Mas, afinal, o que é democracia? Não sabe responder? Então você cultua cegamente algo que não tem ideia do que significa, do que representa? Não fique triste, faz parte da nossa cultura acreditar e seguir como marionetes aquilo que nos é mostrado sem questionar.

Publicidade
Publicidade

Preferimos aceitar as coisas como estão colocadas do que debater o que elas são. Isso deixa a vida mais tranquila. Afinal, já tenho tantas coisas para me preocupar, por que então discutir a tal democracia? É melhor chegar do trabalho, sentar na frente da TV e pagar as contas todo dia 10.

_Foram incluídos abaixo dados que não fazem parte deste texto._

-- ==== Sys2Proof/Machine/Operands.lean ====
section
/-! DEFINITION. The operand forms and the pixel arithmetic: wrapped channel arithmetic (00_scope.md R7, R8), the
hash (10_state.md R37), the packing of a PIX entry (20_memory.md R63), the pixel each chunk produces (41_decoder.md
R135 to R139) and the chunk the encoder chooses (42_encoder.md R168 to R173). -/

namespace Sys2Proof.Machine

/-- `u8(v) = v mod 256` (R7). -/
def u8 (v : Int) : Byte := BitVec.ofInt 8 v

/-- `s8(v)`: the two's-complement reading of `u8(v)`, in -128..127 (R7). -/
def s8 (v : Int) : Int := (u8 v).toInt

/-- `u8(c + d)`: a channel moved by a delta (R8, R138). -/
def addDelta (c : Byte) (d : Int) : Byte := u8 ((c.toNat : Int) + d)

/-- `s8(p - q)`: the wrapped difference of two channels (R169). -/
def channelDelta (p q : Byte) : Int := s8 ((p.toNat : Int) - (q.toNat : Int))

/-- `hash(p) = (3*p.r + 5*p.g + 7*p.b + 11*p.a) mod 64` (R37). -/
def pixelHash (p : Pixel) : Fin 64 :=
  ⟨(3 * p.r.toNat + 5 * p.g.toNat + 7 * p.b.toNat + 11 * p.a.toNat) % 64, Nat.mod_lt _ (by decide)⟩

/-- A `PIX` entry as a 32-bit word: `p.r ++ p.g ++ p.b ++ p.a` (R63). -/
def packPixel (p : Pixel) : Word := be32 p.r p.g p.b p.a

/-- `(word[31:24], word[23:16], word[15:8], word[7:0])` (R63). -/
def unpackPixel (w : Word) : Pixel :=
  ⟨w.extractLsb' 24 8, w.extractLsb' 16 8, w.extractLsb' 8 8, w.extractLsb' 0 8⟩

/-! ### The pixel a chunk produces -/

/-- RGB keeps the alpha of the current pixel (R135). -/
def rgbPixel (px : Pixel) (r g b : Byte) : Pixel := ⟨r, g, b, px.a⟩

/-- DIFF adds its deltas to the colour channels, alpha unchanged (R138). -/
def diffPixel (px : Pixel) (dr dg db : Int) : Pixel :=
  ⟨addDelta px.r dr, addDelta px.g dg, addDelta px.b db, px.a⟩

/-- LUMA: `dr = dr_dg + dg`, `db = db_dg + dg`, then as DIFF (R139). -/
def lumaPixel (px : Pixel) (dg drDg dbDg : Int) : Pixel := diffPixel px (drDg + dg) dg (dbDg + dg)

/-- `cache[k] <- p` with `k = hash(p)` (R135, R174). -/
def cachePut (cache : Vector Pixel 64) (p : Pixel) : Vector Pixel 64 :=
  cache.set (pixelHash p).val p (pixelHash p).isLt

/-! ### The header -/

/-- The checks of R110 after length and magic, in its order (R114, R115, R116); none means valid. The dimension
check and the colorspace check are the encoder's too (R162). -/
def badChannels (ch : Byte) : Bool := ch != 3 && ch != 4

/-- "colorspace legal exactly when the byte is 0 or 1" (R83, R115, R162). -/
def badColorspace (cs : Byte) : Bool := cs != 0 && cs != 1

/-- `v == 0 or v > MAX_DIMENSION` (R116, R162). -/
def badDimension (p : Params) (v : Word) : Bool := v == 0 || decide (p.maxDimension.toNat < v.toNat)

/-- `zext_32((ch == 4) ++ cs8 ++ ch)` (R110): HAS_ALPHA bit 16, COLORSPACE 15:8, CHANNELS 7:0. -/
def hdrFmtOf (ch cs : Byte) : Word := ((BitVec.ofBool (ch == 4)) ++ cs ++ ch : BitVec 17).setWidth 32

/-! ### The chunk the encoder chooses -/

/-- `-2 <= dr <= 1` and so on (R170). -/
def diffFits (dr dg db : Int) : Bool := inRange (-2) 1 dr && inRange (-2) 1 dg && inRange (-2) 1 db

/-- `-32 <= dg <= 31`, `-8 <= dr - dg <= 7`, `-8 <= db - dg <= 7` (R171). -/
def lumaFits (dr dg db : Int) : Bool :=
  inRange (-32) 31 dg && inRange (-8) 7 (dr - dg) && inRange (-8) 7 (db - dg)

/-- The chunk for a pixel `p` that is neither `px` nor cached and has `px`'s alpha: DIFF, else LUMA, else RGB
(R169 to R172). -/
def deltaChunk (px p : Pixel) : Instr :=
  let dr := channelDelta p.r px.r
  let dg := channelDelta p.g px.g
  let db := channelDelta p.b px.b
  if diffFits dr dg db then .diff dr dg db
  else if lumaFits dr dg db then .luma dg (dr - dg) (db - dg)
  else .rgb p.r p.g p.b

/-- The chunk for a pixel `p` that differs from `px`, in priority order: INDEX on a cache hit (R168), RGBA when
alpha differs (R173), else the deltas (R169 to R172). -/
def chooseChunk (cache : Vector Pixel 64) (px p : Pixel) : Instr :=
  if cache[pixelHash p] = p then .index (pixelHash p)
  else if p.a ≠ px.a then .rgba p.r p.g p.b p.a
  else deltaChunk px p

end Sys2Proof.Machine
end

Se você não parou de ler depois do parágrafo anterior, meus parabéns. Você talvez esteja a fim de debater e tentar entender melhor as coisas. Então, vamos lá. A democracia nos remete à Grécia Antiga, mais precisamente Atenas. Tratava-se de um sistema que dava aos cidadãos o direito de participar das decisões de sua cidade e debater sobre seu futuro. Mas ela não era ideal como muitos pregam. Os cidadãos - aqueles que podiam participar das decisões políticas - eram apenas os homens maiores de 18 anos e filhos de pais atenienses.

Publicidade

Portanto, eles compunham apenas uma pequena parcela da população ateniense, em torno de 10%. E os outros 90%? As mulheres, as crianças, os escravos e os estrangeiros tinham de se submeter às decisões tomadas por uma minoria. Até mesmos os cidadãos pobres estavam excluídos do processo, pois apesar de ter o direito ele não era exercido, já que debater e votar em praça não era uma profissão, ninguém era pago para isso, tratava-se de uma vocação. Ou seja, só aqueles que possuíam riquezas e escravos participavam de fato. As decisões continuavam nas mãos de uma minoria dirigente.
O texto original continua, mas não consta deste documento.